Изменить стиль страницы

— Как, нет? Где он?

— Убит…

В глазах у меня померкло.

— Убит? Как же это? А Забелин?

— Тоже убит… оба убиты…

Талахадзе рванул с саней край брезента. Цымбалюк и Забелин лежали рядом… Так же вот рядом шли они вчера в атаку на Старшое, занятое батальоном эсэсовцев. Кинжальный пулеметный огонь скосил их на расстоянии полусотни метров…

Стирая с лица слезу, Талахадзе поведал мне о подробностях яростного боя под Хомутовкой. Цымбалюк и Кульбака вместе с хомутовскими партизанами проводили операцию на уничтожение эсэсовского отряда в селе Старшое. Гитлеровцам удалось незаметно получить сильное подкрепление и, превосходя в силах, они подпустили партизан вплотную, под кинжальный огонь пулеметов. Партизаны все же разбили эсэсовцев, но потеряли при этом сорок семь убитыми. И среди них — Елфима.

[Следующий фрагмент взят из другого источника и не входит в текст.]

-- ==== Sys2Proof/Tests/WitnessEngines.lean ====
section
/-! SUPPORT. Witnesses: for each statement about engines and the managed heap, a state and operands that meet the hypotheses of
each of its clauses together. -/

namespace Sys2Proof.Tests

-- One theorem at a time: each is a kernel computation, and many at once hold a thread each.
set_option Elab.async false

open Sys2Proof.Machine

/-- Thread 0 with a block at 0x200 named by x5. -/
def withBlock (n b : Nat) : State := put (mapped (thr (xs [(5, 0x200)])) 0) 0x200 n b

def cpyBlk : Nat := blk [(0, 0x1000), (8, 0x2000), (0x10, 1), (0x14, 1), (0x18, 1), (0x1C, 1)]
def planeBlk : Nat := blk [(0, 0x1000), (8, 0x2000), (0x10, 48), (0x14, 1), (0x18, 1), (0x1C, 1)]
def tileBlk : Nat :=
  blk [(0, spad 0), (8, spad 0x1000), (0x10, 0x3000), (0x18, 0x4000), (0x20, 64), (0x24, 4), (0x28, 1), (0x2C, 1)]
def sortBlk : Nat := blk [(0, 0x1000), (8, 0x2000), (0x10, 0x3000), (0x18, 1)]
def regs5 : F5 := ⟨4, 5, 6, 0⟩

/-- Blocks that pass and fail each check, with the queue empty, and a block out of alignment. -/
theorem witness_EngineWordsQueueTheirCommand : [
    [cpyBlk, planeBlk, 0].all (fun b =>
      let s := withBlock 128 b;
      (s.x regs5.s1).toNat % 64 == 0 && okAnd (s.beginCommand regs5.d false) (fun s1 =>
        okAnd (s1.readBlock (s.x regs5.s1) 16) (fun q => (q.1.core 0).copyQ.length < 2
          && (CopyBlk.of q.2).cpyOk == (b != 0) && (CopyBlk.of q.2).planeOk == (b == planeBlk)))),
    [(tileBlk, MxForm.tile), (tileBlk, .tileAcc), (sortBlk, .sort), (sortBlk, .topk)].all (fun f =>
      let s := withBlock 64 f.1;
      let m := s.me.u;
      okAnd (s.beginCommand regs5.d false) (fun s1 => okAnd (s1.readBlock (s.x regs5.s1) 8) (fun q =>
        q.1.mxCount 0 < 2 && mxBlockOk f.2 q.2 s.pkg.toNat (.core 0) m.mxfmt m.mxscale m.mxzero
          && !mxBlockOk f.2 0 s.pkg.toNat (.core 0) m.mxfmt m.mxscale m.mxzero))),
    (let s := thr (xs [(5, 0x204)]);
      (s.x regs5.s1).toNat % 64 != 0 && isOk s.syncGate),
    (mach.me.posted == [] && mach.me.held == [] && mach.me.refHeld == [] && mach.me.wait == none
      && mach.me.inbox.length + mach.me.ibReserved < 16)].all id = true := by decide +kernel

/-- An empty queue and a full one. -/
theorem witness_CopyStatusWord : [
    decide ((mach.core 0).copyQ.length ≤ 2),
    decide (((mach.modCore 0 (fun c => { c with copyQ := [⟨0, false, 0, 0, 0, 0, 0⟩, ⟨0, false, 0, 0, 0, 0, 0⟩] })).core 0).copyQ.length ≤ 2)].all id = true := by decide +kernel

def kilnBlk : Nat := blk [(8, 1)]

/-- A subscription of thread 0. -/
def sub0 : Sub :=
  { st := .active, owner := 0, ctx := 0, tag := 0, pubCore := 1, pubIdx := 0, src := 0, dst := 0x40, len := 64, snap := none,
    opened := none, sent := [], ended := false, applied := 0 }

def subscribed (n : Nat) : State :=
  ((thr (fun t => { xs [(5, BitVec.ofNat 64 n)] t with u := { t.u with waitlim := 9 } })).setSub 0 n sub0)

/-- A Kiln job with both Kilns idle, with the first busy, and with both busy; one that fails; an entry, and places without one. -/
theorem witness_KilnAndStatusWords : [
    [(kilnBlk, 0), (kilnBlk, 1), (kilnBlk, 2), (0, 0)].all (fun p =>
      let s0 := (withBlock 64 p.1).modDie 0 (fun d => { d with kiln0 := { d.kiln0 with running := decide (0 < p.2) },
                                                               kiln1 := { d.kiln1 with running := decide (1 < p.2) } });
      let s := s0.modSlot 0 (fun t => { t with u := { t.u with waitlim := 9 } });
      (s.x regs5.s1).toNat % 64 == 0 && okAnd (s.beginCommand regs5.d false) (fun s1 =>
        okAnd (s1.readBlock (s.x regs5.s1) 8) (fun q => kilnJobOk q.2 == (p.1 != 0) && q.1.me.wait == none && 0 < q.1.waitlim
          && (q.1.kiln 0 0).running == decide (0 < p.2) && (q.1.kiln 0 1).running == decide (1 < p.2)
          && isOk (q.1.release .pkg)))),
    mach.mxCount 0 ≤ 2,
    32 ≤ ((thr (xs [(5, 32)])).x 5).toNat,
    (let s := subscribed 15; (s.x 5).toNat < 16 && s.subAt 0 15 == some sub0 && sub0.src < 2 ^ 20),
    (mach.subAt 0 15).isNone].all id = true := by decide +kernel

def subBlk : Nat := blk [(0, spad (2 ^ 20)), (8, 0x40), (0x10, 64)]

/-- A request that is accepted and one that is not; drops of an own entry, in a wait, and of no entry; a flush; ring entries. -/
theorem witness_SubscriptionWords : [
    [subBlk, 0].all (fun b =>
      let s := withBlock 32 b;
      (s.x regs5.s1).toNat % 32 == 0 && okAnd s.syncGate (fun s1 =>
        okAnd (s1.reserve { xs := [(regs5.d, subHandle .timeout 0)], len := 8 }) (fun s2 =>
          okAnd (s2.readBlock (s.x regs5.s1) 4) (fun q =>
            match q.1.subReq 0 q.2 with
            | some r => b != 0 && freeOf (q.1.core 0).subs == some 0 && freeOf (q.1.core r.pubCore).pubs == some 0 && q.1.subAllowed r
            | none => b == 0)))),
    [0, 15].all (fun n =>
      let s := subscribed n;
      !s.waiting .drain && (s.x 5).toNat < 16 && s.subAt 0 n == some sub0 && (sub0.owner, sub0.ctx) == s.tid
        && sub0.st != .draining && 0 < s.waitlim && s.me.wait == none),
    (let s := thr (fun t => { t with wait := some ⟨.drain, some 9, 0, {}, none, none⟩ });
      s.waiting .drain && (s.subAt 0 ((s.x 5).toNat % 16)).isNone),
    16 ≤ ((thr (xs [(5, 16)])).x 5).toNat,
    !mach.waiting .drain && (mach.subAt 0 0).isNone,
    okAnd mach.syncGate (fun v => let d := (v.settleFar mach.cur).serveReady mach.cur;
      let f := d.releaseSubs mach.cur .pkg;
      d.me.held == [] && d.me.refHeld == [] && !d.farPending mach.cur && f.farTo.all (fun e => e.agent != tidNo mach.tid)
        && ((f.releaseFar (tidNo mach.tid) true f.waitlim).farReleased (tidNo mach.tid)).isSome),
    [1, 64].all (fun n =>
      let s := mapped (thr (xs [(5, 0x400), (6, BitVec.ofNat 64 (n * 2 ^ 16))])) 0;
      let i := (s.x 6).toNat;
      i < 2 ^ 23 && i / 2 ^ 12 % 16 == 0 && i / 2 ^ 16 % 128 == n && (s.x 5).toNat % 16 == 0
        && granted (s.rightsByte s.me.sc.pdrights (s.core 0).spdom.toNat) 1
        && isOk (s.storeQuads (s.x 5) ((List.range n).map (fun j => (assoc (s.core 0).ring ((i + j) % 4096)).getD 0))))].all id = true := by decide +kernel

/-- A reference of class 2 to the header at an address. -/
def ref2 (a : Nat) : Word := BitVec.ofNat 64 (2 ^ 63 + 2 * 2 ^ 59 + a)

/-- An object of 64 bytes at 0x100, h1 naming it, its second word a given value; managed pages. -/
def object (flags v : Nat) : State :=
  let s := mapped (thr (fun t => (xs [(5, 8)] t).wh 1 (ref2 0x100))) (128 + flags)
  put (put s 0x100 16 (Header.mk 64 9 0 0).nat) 0x118 8 v

/-- The object's pages are being evacuated, and a forwarding table entry names its state and new header. -/
def forwarded (st v : Nat) : State :=
  let s := (object 256 v).modDie 0 (fun d => { d with fwdtab := 0x1000A })
  put (put (put s 0x10200 8 (st * 2 ^ 62 + 0x100)) 0x10208 8 0x180) 0x180 16 (Header.mk 64 9 0 0).nat

/-- Null; misalignment; a page that is not managed; an object beyond and within its bounds; one that moved; loads and stores
of each width; a store in transit; fields with null, a reference, a moved one, and none; a moved and a null value stored. -/
theorem witness_ReferenceAccesses : [
    mach.h 1 == 0,
    (let s := page mach (fun e => { e with rights := 0xFF });
      aperture s.pkg.toNat (some (coreOf s.cur)) 0x100 == none
        && ((s.core (coreOf s.cur)).plb.find? (·.covers (s.cur % 4) 0x100)).any (fun e =>
          [AK.load, AK.store].all (fun k => granted e.rights (k.rights ||| rightRef)))),
    (let s := thr (fun t => (xs [(5, 4)] t).wh 1 (ref2 0x100)); s.h 1 != 0 && (s.x 5).toNat % 8 != 0),
    (let s := thr (fun t => { t.wh 1 (BitVec.ofNat 64 (2 ^ 63 + spad 0x100)) with sc := { t.sc with pdrights := 0xA000 } });
      let s1 := put s 0xA000 1 0xFF;
      s1.h 1 != 0 && okAnd ((s1.drain s1.cur).refPage .load (refAddr (s1.h 1))) (fun q => q.2.isNone)),
    [8, 64].all (fun off =>
      let s := (object 0 7).modSlot 0 (xs [(5, BitVec.ofNat 64 off)]);
      let a := refAddr (s.h 1);
      s.h 1 != 0 && (s.x 5).toNat % 8 == 0 && okAnd ((s.drain s.cur).refPage .load a) (fun q => q.2.any (fun e =>
        q.1.h 1 == s.h 1 && e.managed && q.1.forward e a == .normal
          && ((q.1.header e a).size < (s.x 5).toNat + 8) == (off == 64)
          && (a + 16 + BitVec.ofNat 64 (s.x 5).toNat).toNat / 2 ^ 12 == a.toNat / 2 ^ 12))),
    (let s := forwarded 2 7;
      okAnd (s.refPage .load (refAddr (s.h 1))) (fun q => q.2.any (fun e =>
        s.forward e (refAddr (s.h 1)) == .moved 0x180 && okAnd ((s.setH 1 (refAt (s.h 1) 0x180)).refPage .load 0x180)
          (fun r => r.2.isSome)))),
    [1, 8].all (fun w => let s := object 0 7; isOk (s.refLoad 1 5 w) && isOk (s.refStore 1 5 w 3)),
    (let s := object 0 7;
      [AK.load, AK.store].all (fun k => okAnd (s.field k 1 5 8) (fun q => q.1.mem.wf && q.2.transit.isNone && !q.2.page.repl
        && !q.1.me.heldOver q.2.ea.toNat 8 && q.1.me.refHeld == []))),
    okAnd ((forwarded 1 7).field .store 1 5 8) (fun q => q.2.transit.isSome),
    (let s := object 0 7;
      okAnd (s.field .store 1 5 8) (fun q =>
        let s1 := s.modSlot 0 (fun t => { t with refHeld := [⟨q.2.ea.toNat, 1, some q.2.ea, ⟨q.2.ea, 8, 3, 0, 0, true⟩⟩] });
        okAnd (s1.field .store 1 5 8) (fun p => p.2.transit.isNone && !p.1.me.heldOver p.2.ea.toNat 8
          && p.1.me.refHeld.any (fun h => overlaps p.2.ea.toNat 8 h.at.toNat h.st.width)))),
    [(0 : Nat), (ref2 0x140).toNat].all (fun v =>
      okAnd ((object 0 v).refLoad 1 5 8) (fun q => q.2.2 == v && q.2.2 < 2 ^ 64
        && (v == 0 || refOk (BitVec.ofNat 64 v) && (q.1.movedRef (BitVec.ofNat 64 v)).isNone))),
    (let v := (ref2 0x100).toNat;
      let s := forwarded 2 7;
      let s1 := put s 0x198 8 v;
      okAnd (s1.refLoad 1 5 8) (fun q => q.2.2 == v && refOk (BitVec.ofNat 64 v) && (q.1.movedRef (BitVec.ofNat 64 v)).isSome
        && q.1.mem.wf && !q.2.1.page.repl)),
    okAnd ((object 0 7).refLoad 1 5 8) (fun q => q.2.2 == 7 && !refOk 7),
    (let s := object 0 7; (s.movedRef (s.h 2)).isNone && isOk (s.refStore 1 5 8 (s.h 2))),
    (let s := (forwarded 2 7).modSlot 0 (fun t => t.wh 2 (ref2 0x100));
      s.h 2 != 0 && (s.movedRef (s.h 2)).any (fun r => r != s.h 2 && isOk (s.refStore 1 5 8 r)))].all id = true := by decide +kernel

/-- What `ref.chk` sees at an address. -/
def chkSees (s : State) (a : Word) : Option Plb :=
  match s.lookup (s.viewOf s.cur) a.toNat with
  | .ok e => if aperture s.pkg.toNat (some (coreOf s.cur)) a.toNat == none && granted e.rights 9 && e.managed then some e else none
  | .error _ => none

/-- An operand that moved; the rows of `ref.chk`: null, no reference, no page, a page whose object moved to none, a header with a
reserved flag, and a good one; an allocation too large, one without an arena, and one with room; pins. -/
theorem witness_ReferenceObjectWords : [
    (let s := forwarded 2 7; s.h 1 != 0 && (s.movedRef (s.h 1)).isSome),
    !refOk 5 && refOk (ref2 0x100) && (chkSees mach 0x100).isNone,
    (let s := put (forwarded 2 7) 0x10208 8 (2 ^ 40);
      (chkSees s 0x100).any (fun e => s.forward e 0x100 == .moved (BitVec.ofNat 64 (2 ^ 40)))
        && (chkSees s (BitVec.ofNat 64 (2 ^ 40))).isNone),
    [0, 4].all (fun f =>
      let s := put (object 0 7) 0x100 16 (Header.mk 64 9 0 f).nat;
      (chkSees s 0x100).any (fun e => s.forward e 0x100 == .normal && ((s.header e 0x100).flags / 4 != 0) == (f == 4)
        && (s.header e 0x100).size ≤ maxBody && (s.header e 0x100).state != 3
        && classOf (s.header e 0x100).size == refClass (ref2 0x100))),
    (let s := thr (xs [(7, 524273)]); maxBody < (s.x 7).toNat),
    (let s := mach; let d := s.drain s.cur;
      (s.x 7).toNat ≤ maxBody && s.me.u.arcur.toNat % 32 == 0
        && d.me.u.arend.toNat < d.me.u.arcur.toNat + footprint (classOf (s.x 7).toNat) && d.me.u.arlist == 0),
    [0, 48].all (fun n =>
      let s := (object 0 0).modSlot 0 (fun t => { xs [(7, BitVec.ofNat 64 n)] t with u := { t.u with arcur := 0x400, arend := 0x1000 } });
      let f := footprint (classOf n);
      n ≤ maxBody && s.me.u.arcur.toNat % 32 == 0 && s.me.u.arcur.toNat + f ≤ s.me.u.arend.toNat
        && okAnd ((s.drain s.cur).arenaRoom 3 8 f) (fun r =>
          okAnd (r.allocPages r.me.u.arcur ((r.me.u.arcur.toNat + f - 1) / 2 ^ 12 + 1 - r.me.u.arcur.toNat / 2 ^ 12)) (fun q =>
            isOk (q.1.allocFar q.2 (natBytes f (Header.mk n (s.x 6).toNat 0 0).nat))
              && q.2.all (fun p => match q.1.allocPlace p with | .far _ => false | _ => true)))),
    [0, 1].all (fun p =>
      let s := put (object 0 0) 0x108 4 p;
      okAnd (s.pinHeader 1) (fun q => q.1.mem.wf && !q.2.1.repl && (q.1.header q.2.1 q.2.2).pin == p
        && (q.1.die q.2.1.home).pins.length < 4096))].all id = true := by decide +kernel

end Sys2Proof.Tests
end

Уроженец Подолии, москвич по работе, Елфим был моим другом. Смуглолицый весельчак, напоминающий обликом и юмором Гоголя, он, нигде не унывающий, шел со мною через всю Украину вплоть до злополучного минного поля, разъединившего нас где-то под Курском. Недавно Цымбалюк прибился к нам и сразу же стал командиром второй, вновь сформированной группы. Занятые боевыми делами, мы так и не поговорили друг с другом о том, что случилось с ним в ту морозную ночь, когда нарвались мы на заминированное поле…

Рубя мерзлый грунт, партизаны копали братские могилы. Под вечер состоялись похороны. Надгробную речь произнес Фомич.

— Верю, — повторил он слова умершего Бондаренко, — верю, товарищи партизаны, встанут тысячи на место каждого погибшего за Родину! Тысячи патриотов поднимутся и отомстят!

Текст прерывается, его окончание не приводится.